» **TRY IT**
Take the lines below between the one holding "(State.resetWith p).st = [] ∧" and the one holding "(State.resetWith p).out = ⟨0, 0, 0, 0⟩", inclusive, and copy them exactly. Add nothing.

» **LISTED RECORDS**
/-- For a word access at or above the register file: a write stores byte lane k at address a+k wherever the host may
write, leaves every other byte and every register unchanged and keeps the memory canonical; a read returns the
four bytes in the same lanes. (R95, R94, R90) -/
def Obligations.BufferWordsInLanes : Prop :=
  ∀ (s : State) (addr data : Word), addr.toNat % 4 = 0 → 0x100 ≤ addr.toNat →
    (∀ k, k < 4 → hostWritable s.params (addr.toNat + k) = true →
      (s.hostWrite .word addr data).hostByte (addr.toNat + k) = data.extractLsb' (8 * k) 8) ∧
    (∀ a, a < addr.toNat ∨ addr.toNat + 4 ≤ a ∨ hostWritable s.params a = false →
      (s.hostWrite .word addr data).hostByte a = s.hostByte a) ∧
    (∀ k, k < 4 → (s.hostReadValue .word addr).extractLsb' (8 * k) 8 = s.hostByte (addr.toNat + k)) ∧
    s.hostWrite .word addr data = { s with mem := (s.hostWrite .word addr data).mem } ∧
    (Memory.wf s.mem = true → Memory.wf (s.hostWrite .word addr data).mem = true)

/-- After power-on DSTATE is UNINITIALIZED, the MD5 engine is cleared, every other register of R610 is 0, the seek
table is empty, with the parameter values of R8, of which CRC16_REJECT's reset value is 0. That every byte of
the buffer memories, whose contents R93 leaves unspecified, is the free value of the configuration is the
model's form (assumption log entry 1); that a block with any other parameters starts likewise, its CONFIG
showing the reset value of CRC16_REJECT it is given, is the model's form for R8's parameters (assumption log
entry 9). (R610, R8, R93, 70_reset_and_hazards.md §1) -/
def Obligations.PowerOnValues : Prop :=
  State.reset = State.resetWith ⟨65535, 8, 1000000, 1048576, 10, 1048575, 16777215, 16777216, 932067, false⟩ ∧
  State.reset.configWord = 0 ∧
  ∀ p : Config.Params, (State.resetWith p).params = p ∧
    (State.resetWith p).dstate = .uninitialized ∧ (State.resetWith p).consec = 0 ∧
      (∀ c i, (State.resetWith p).sample c i = 0) ∧
      (State.resetWith p).si = ⟨0, 0, 0, 0, 0, 0, 0, 0, ⟨0, 0, 0, 0⟩⟩ ∧ (State.resetWith p).siValid = false ∧
      (State.resetWith p).st = [] ∧
      (State.resetWith p).md5 = ⟨0x67452301, 0xEFCDAB89, 0x98BADCFE, 0x10325476, [], 0, false⟩ ∧
      (State.resetWith p).pos = 0 ∧ (State.resetWith p).posHiLatch = 0 ∧
      (State.resetWith p).statusWord = 0 ∧ (State.resetWith p).errorWord = 0 ∧
      (State.resetWith p).configWord = (if p.crc16RejectReset then 2 else 0) ∧
      (State.resetWith p).inLen = 0 ∧ (State.resetWith p).stCount = 0 ∧ (State.resetWith p).seekTargetLo = 0 ∧
      (State.resetWith p).seekTargetHi = 0 ∧
      (State.resetWith p).out = ⟨0, 0, 0, 0⟩ ∧ (State.resetWith p).outTs = 0 ∧
      (State.resetWith p).seekSample = 0 ∧ (State.resetWith p).seekOffset = 0 ∧ (State.resetWith p).frameOffset = 0 ∧
      (State.resetWith p).frameBytes = 0 ∧ (State.resetWith p).cnt = ⟨0, 0, 0, 0, 0, 0⟩ ∧
      (State.resetWith p).md5Digest = ⟨0, 0, 0, 0⟩ ∧
      (State.resetWith p).hdr = ⟨0, 0, 0, 0, 0, 0, false, 0, 0, 0⟩ ∧
      ∀ a, hostWritable p a = true ∨ inOutbuf p a = true → (State.resetWith p).hostByte a = Config.powerOnByte a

» **RESPONSE TO THE TASK**
      (State.resetWith p).st = [] ∧
      (State.resetWith p).md5 = ⟨0x67452301, 0xEFCDAB89, 0x98BADCFE, 0x10325476, [], 0, false⟩ ∧
      (State.resetWith p).pos = 0 ∧ (State.resetWith p).posHiLatch = 0 ∧
      (State.resetWith p).statusWord = 0 ∧ (State.resetWith p).errorWord = 0 ∧
      (State.resetWith p).configWord = (if p.crc16RejectReset then 2 else 0) ∧
      (State.resetWith p).inLen = 0 ∧ (State.resetWith p).stCount = 0 ∧ (State.resetWith p).seekTargetLo = 0 ∧
      (State.resetWith p).seekTargetHi = 0 ∧
      (State.resetWith p).out = ⟨0, 0, 0, 0⟩ ∧ (State.resetWith p).outTs = 0 ∧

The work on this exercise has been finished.